O capitalismo financeiro corroeu este núcleo da circulação entre trabalho e capital industrial. Grande parte do meio-oeste dos Estados Unidos [uma região antes intensamente industrializada] transformou-se num “cinturão de ferrugem”. Ao invés de o setor financeiro evoluir para financiar investimento de capital na manufactura, a indústria está sendo financeirizada. A obtenção de ganhos econômicos por via financeira, primariamente pela alavancagem da dívida, ultrapassa de longe os lucros alcançados pela contratação de empregados para produzir bens e serviços.

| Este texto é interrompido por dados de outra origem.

-- ==== Sys2Proof/Laws/Checks.lean ====
section
/-! SUPPORT. The small laws of the check lists of Safety.lean (60_exceptions.md R153). -/

namespace Sys2Proof.Machine

@[simp] theorem firstFailing_nil : firstFailing [] = none := rfl

/-- A check that fails at the head is the first. -/
theorem firstFailing_of_fails {c : Check} {l : List Check} (h : c.fails = true) : firstFailing (c :: l) = some c := by
  rw [firstFailing, if_pos h]

/-- A check that passes at the head is skipped. -/
theorem firstFailing_of_passes {c : Check} {l : List Check} (h : c.fails = false) :
    firstFailing (c :: l) = firstFailing l := by
  rw [firstFailing, if_neg (by simp [h])]

/-- The first failing check of two lists is that of the first list, or else that of the second. -/
theorem firstFailing_append (l m : List Check) :
    firstFailing (l ++ m) = (firstFailing l).or (firstFailing m) := by
  induction l with
  | nil => rfl
  | cons c r ih =>
    cases h : c.fails
    · rw [List.cons_append, firstFailing_of_passes h, firstFailing_of_passes h, ih]
    · rw [List.cons_append, firstFailing_of_fails h, firstFailing_of_fails h]; rfl

/-- The register check, by the register that the operand byte names. -/
theorem definedCheck_eq {s : State} {b : Byte} {k : Fin 8} (h : b.toNat = k.val) :
    definedCheck s b = ⟨!s.regs[k].defined, .uninitializedRead .register, (k.val : Int)⟩ := by
  obtain rfl : k = Fin.ofNat 8 b.toNat := by ext; simp; omega
  simp only [definedCheck, ← h]

end Sys2Proof.Machine
end

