/-- The fetch and decode of a known opcode go by items 1, 2, 4 and 5 of 60_exceptions.md R153; item 3 passes. -/
theorem fetchDecode_answers {s : State} {o : Opcode} (h : fetchesOnly s o.byte) :
    Answers (fetchDecode s)
      (fetchChecks s ++ (operandFetchChecks o.format s ++
        (o.format.registerFields (s.fetchByte 1) (s.fetchByte 2)).map fieldCheck))
      (o.assemble (s.fetchByte 1) (s.fetchByte 2)) := by
  have hcount := operandCount_byte o
  cases hformat : o.format with
  | N =>
    rw [hformat] at hcount
    have latch_one : latchOperand s o.byte 1 = .ok 0 := by rw [latchOperand, hcount, if_neg (by decide)]
    have latch_two : latchOperand s o.byte 2 = .ok 0 := by rw [latchOperand, hcount, if_neg (by decide)]
    rw [fetchDecode_of_fetchesOnly h, latch_one, latch_two, hformat, assemble_of_format_N hformat _ _ 0 0]
    exact (fetchOpcode_answers s).bind (fieldsChecked_answers [] _)
  | R =>
    rw [assemble_of_format_R hformat _ _ 0, ← List.append_assoc]
    exact fetchDecode_answers_of_register_operand h hformat
  | RR | RI =>
    have hall := fetchDecode_answers_of_two_operands h (by rw [hcount, hformat])
    rw [hformat] at hall
    simpa only [operandFetchChecks, List.append_assoc] using hall

/-- A known opcode's checks are those of its fetch, of its fields and of its rule; item 3 passes. -/
theorem stepsFirst_of_lookup_eq_some {s : State} {o : Opcode} (hs : s.status = .running)
    (hl : lookup (s.fetchByte 0) = some o) : StepsFirst s (stepChecks s) := by
  have hfetch : fetchesOnly s o.byte := fun _ b hb => (fetchByte_of_get hb).symm.trans (lookup_eq_some.mp hl)
  have hall := stepsFirst_append hs (fetchDecode_answers hfetch) fun hf =>
    raisesFirst_ruleChecks s (fetchDecode_eq_ok.mp hf).1
  rw [StepsFirst, stepChecks, hl, firstFailing_skip _ _ rfl]
  rw [StepsFirst, List.append_assoc] at hall
  exact hall

/-- Settles O19: whether the opcode byte is known or not, the step reads its checks in their order. -/
theorem firstFailingCheckIsTaken : Obligations.FirstFailingCheckIsTaken := by
  intro s hs
  cases hl : lookup (s.fetchByte 0) with
  | none => exact stepsFirst_of_lookup_eq_none hs hl
  | some o => exact stepsFirst_of_lookup_eq_some hs hl

end Sys2Proof.Machine
end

A aliança do capitalismo dos bancos com a indústria
para promover reforma política democrática

O capitalismo nos dias de Marx ainda continha muitas sobrevivências do feudalismo, mais notavelmente uma classe hereditária de senhores da terra que viviam de rendas da terra, a maior parte das quais era gasta improdutivamente com serviçais e luxos, não para obter lucro.

Estas rendas tinham tido origem num imposto. Vinte anos após a Conquista Normanda, Guilherme o Conquistador ordenou a compilação do [censo territorial] Domesday Book em 1086 para calcular o rendimento (yield) que podia ser extraído como imposto das terras inglesas que ele e os seus companheiros haviam capturado. Como resultado das exigências fiscais prepotentes do Rei João, a Revolta dos Barões (1215-17) e a sua Carta Magna permitiram aos principais senhores da guerra obter grande parte desta renda para si próprios. Marx explicou que o capitalismo industrial era politicamente radical ao procurar libertar-se do fardo de ter de suportar esta classe privilegiada de senhores da terra, a receber rendimentos sem qualquer base no valor de custo ou do próprio empreendimento.

Os industriais procuravam ganhar mercados através de cortes de custos abaixo daqueles dos seus competidores. Aquele objecivo exigia libertar toda a economia das “faux frais” [falsas despesas] de produção, encargos socialmente desnecessários embutidos no custo de vida e de fazer negócio. A renda econômica clássica era definida como o excesso de preço acima do valor de custo intrínseco, este último sendo em última análise redutível aos custos do trabalho. O trabalho produtivo era definido como aquele empregado para criar um lucro, em contraste com os serviçais e criados (cocheiros, mordomos, cozinheiros, etc.), com os quais os senhores da terra gastavam grande parte da sua renda.